• TASK ITEM: Each line of the data below holding the word "stored" must be copied.

• DATASET EXCERPTS:
/-- The end of an active hold at a FREE of its ticket or a FORCE-END (R22, R24, R25, R49, R156): the answer first, then
HOLD-NOTICE ENDED to its requester with the end reason, window, arrival time and counters, then BAY-NOTICE HOLD-ENDED
with that reason; its index entry and its deadlines go. Without a staged hold the bay is derived: UNBOOKED where it is
occupied and FREE otherwise; a closing one is CLOSED; a FAULTED one stays FAULTED, and nothing is scanned; one stored
CLOSED, which only a storage fault leaves with a hold, stays CLOSED by inference (log 28). A staged hold is promoted with
its index entry, takes the deadline of an active hold (R61, R62), and the bay is derived with it: HELD while not occupied, CONTESTED where the class
verifies and it has not been seen, and otherwise its arrival is captured and step 3 of the derivation gives the state
(R7). A bay left FREE serves the scan (R39): a waiting entry of its class takes it, GRANTED with the stored window, and
BAY-NOTICE PLACED follows. A walk-in hold ends FORCED without a HOLD-NOTICE. A FORCE-END of an empty active slot, or
that names another ticket, is refused BAD-INDEX. A summary's grace end 0 (log 13) and the order of the notices (log 12)
are read by inference. -/
def Obligations.ActiveHoldEnds : Prop :=
  (∀ (s : State) (b : BayIx) (h : Hold) (t : Ticket) (a : Addr) (c : Instr) (reason : Nat) (answer : Frame)
      (after : Still),
    s.heldInReset = false → s.EndsActive b h t a c reason answer after → (s.bay b).dyn.active = some h →
    h.ticket = some t → h.requester = some a → a ≠ 0 → (∀ e, (s.bay e).checkOk = true) →
    let d := (s.bay b).dyn
    let ended := s.noticeAt 0 a Kind.holdNotice (s.summaryBytes 6 t (b.val + 1) reason h)
    let check := (s.bay b).timer.displacement
    let becomes := fun (d' : BayDyn) (waits : List WaitEntry) (fs : List Frame) (more : State → Prop) =>
      ∃ x, exec c s = .next x ∧ x.still = after ∧ (x.bay b).dyn = d'
        ∧ (∀ e, e ≠ b → (x.bay e).dyn = (s.bay e).dyn ∧ s.AwaitsAs x e) ∧ x.WaitsWith waits ∧ x.lookup t = none
        ∧ s.Sends x [answer, ended]
        ∧ (s.controller.noticeDest ≠ 0 → s.Sends x (answer :: ended :: fs)) ∧ more x
    let told := fun (st : BayState) => s.bayNoticeAt 1 b d.state st 4 reason 0
    let gone := fun (x : State) => x.index = s.index.filter (fun i => i.ticket ≠ t) ∧ x.Awaits b none none check
    let vacated : BayState := if d.occupancy = .occupied then .unbooked else .free
    (d.state ≠ .closed → d.state ≠ .faulted → d.staged = none → d.closeMode = .none → s.waitlist = [] →
      becomes { d with active := none, state := vacated } [] [told vacated] gone)
    ∧ (d.state ≠ .closed → d.state ≠ .faulted → d.staged = none → d.closeMode = .closingAtEnd →
        becomes { d with active := none, state := .closed, closeMode := .none } s.waitlist [told .closed] gone)
    ∧ (d.state = .faulted → d.staged = none →
        becomes { d with active := none } s.waitlist [told .faulted] gone)
    ∧ (d.state = .closed → d.staged = none → d.closeMode = .none → s.waitlist = [] →
        becomes { d with active := none } [] [told .closed] gone)
    ∧ (∀ n u e, d.state = .faulted → d.staged = some n → n.ticket = some u → n.requester = some e → n.arrival = none →
        u ≠ t → s.lookup u = some ⟨u, e, .staged b⟩ →
        becomes { d with active := some n, staged := none } s.waitlist [told .faulted] (fun x =>
          x.lookup u = some ⟨u, e, .active b⟩ ∧ x.Awaits b (some ⟨some u, n.graceEnd⟩) none none))
    ∧ (∀ n u e, d.state ≠ .closed → d.state ≠ .faulted → d.staged = some n → n.ticket = some u →
        n.requester = some e → n.arrival = none → u ≠ t → s.lookup u = some ⟨u, e, .staged b⟩ → s.waitlist = [] →
        s.allocator.settings.minimum ≤ (s.bay b).postMax →
        let verify := (s.classOf (s.bay b).cls).verify
        let third :=
          if atOrAfter s.now (n.windowEnd + BitVec.ofNat 32 (s.timing.overstay * 60)) then BayState.overstay
          else if d.connector = .finished ∨ (∃ w, n.energyWanted = some w ∧ w ≤ n.energyDelivered) then .done
          else if d.connector = .plugged ∨ d.connector = .charging then .charging
          else .arrived
        let promoted := fun (n' : Hold) (st : BayState) =>
          becomes { d with active := some n', staged := none, state := st } [] [told st] (fun x =>
            x.lookup u = some ⟨u, e, .active b⟩
              ∧ x.Awaits b (if n'.arrival = none then some ⟨some u, n.graceEnd⟩ else none)
                  (if n'.arrival = none then none else some (s.overstayAt n)) none)
        (d.occupancy ≠ .occupied → promoted n .held)
        ∧ (d.occupancy = .occupied → verify = true → n.entrySeen = false → promoted n .contested)
        ∧ (d.occupancy = .occupied → verify = false ∨ n.entrySeen = true →
            promoted { n with arrival := some s.now } third))
    ∧ (∀ w u e, d.state ≠ .closed → d.state ≠ .faulted → d.staged = none → d.closeMode = .none → d.suspect = false →
        d.occupancy ≠ .occupied → (∀ f, f ≠ b → (s.bay f).searchable = false) → s.waitlist = [w] →
        w.classWanted = (s.bay b).cls → w.hold.ticket = some u → w.hold.requester = some e → e ≠ 0 →
        w.hold.arrival = none → u ≠ t → s.lookup u = some ⟨u, e, .waitlist⟩ → s.controller.noticeDest ≠ 0 →
        becomes { d with active := some w.hold, state := .held } []
          [told .free,
           s.noticeAt 2 e Kind.holdNotice ([0] ++ be32w u ++ [byteOf (b.val + 1), 1, 0, 0, 0] ++ s.windowBytes w.hold
             ++ List.replicate 16 0),
           s.bayNoticeAt 3 b .free .held 3 0 0]
          (fun x => x.lookup u = some ⟨u, e, .active b⟩ ∧ x.Awaits b (some ⟨some u, w.hold.graceEnd⟩) none check)))
  ∧ (∀ (s : State) (r : Request) (q : List Request) (b : BayIx) (w x y z : Byte), s.heldInReset = false →
      s.management = r :: q → r.kind = Kind.control → r.payload = [4, byteOf (b.val + 1), 1, w, x, y, z] →
      let d := (s.bay b).dyn
      let named : Ticket := w ++ x ++ y ++ z
      (d.active = none ∨ named ≠ 0 ∧ (∃ h, d.active = some h ∧ h.ticket ≠ some named) →
        exec .forceEnd s = .next ({ s with management := q }.sendStatus r .badIndex []).deliverDue.arbitrate)
      ∧ (∀ h, d.active = some h → h.ticket = none → named = 0 → d.state ≠ .closed → d.state ≠ .faulted →
          d.staged = none → d.closeMode = .none → s.waitlist = [] → (∀ e, (s.bay e).checkOk = true) →
          let vacated : BayState := if d.occupancy = .occupied then .unbooked else .free
          ∃ t, exec .forceEnd s = .next t ∧ t.still = { s.still with management := q }
            ∧ (t.bay b).dyn = { d with active := none, state := vacated }
            ∧ (∀ e, e ≠ b → (t.bay e).dyn = (s.bay e).dyn ∧ s.AwaitsAs t e) ∧ t.index = s.index
            ∧ t.Awaits b none none (s.bay b).timer.displacement
            ∧ s.Answers t r Kind.mgmtAnswer [r.kind, 0]
            ∧ (r.src ≠ 0 → s.controller.noticeDest ≠ 0 →
                s.Sends t [s.answerTo r Kind.mgmtAnswer [r.kind, 0], s.bayNoticeAt 0 b d.state vacated 4 4 0])))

• RESULT:
occupied and FREE otherwise; a closing one is CLOSED; a FAULTED one stays FAULTED, and nothing is scanned; one stored
(R7). A bay left FREE serves the scan (R39): a waiting entry of its class takes it, GRANTED with the stored window, and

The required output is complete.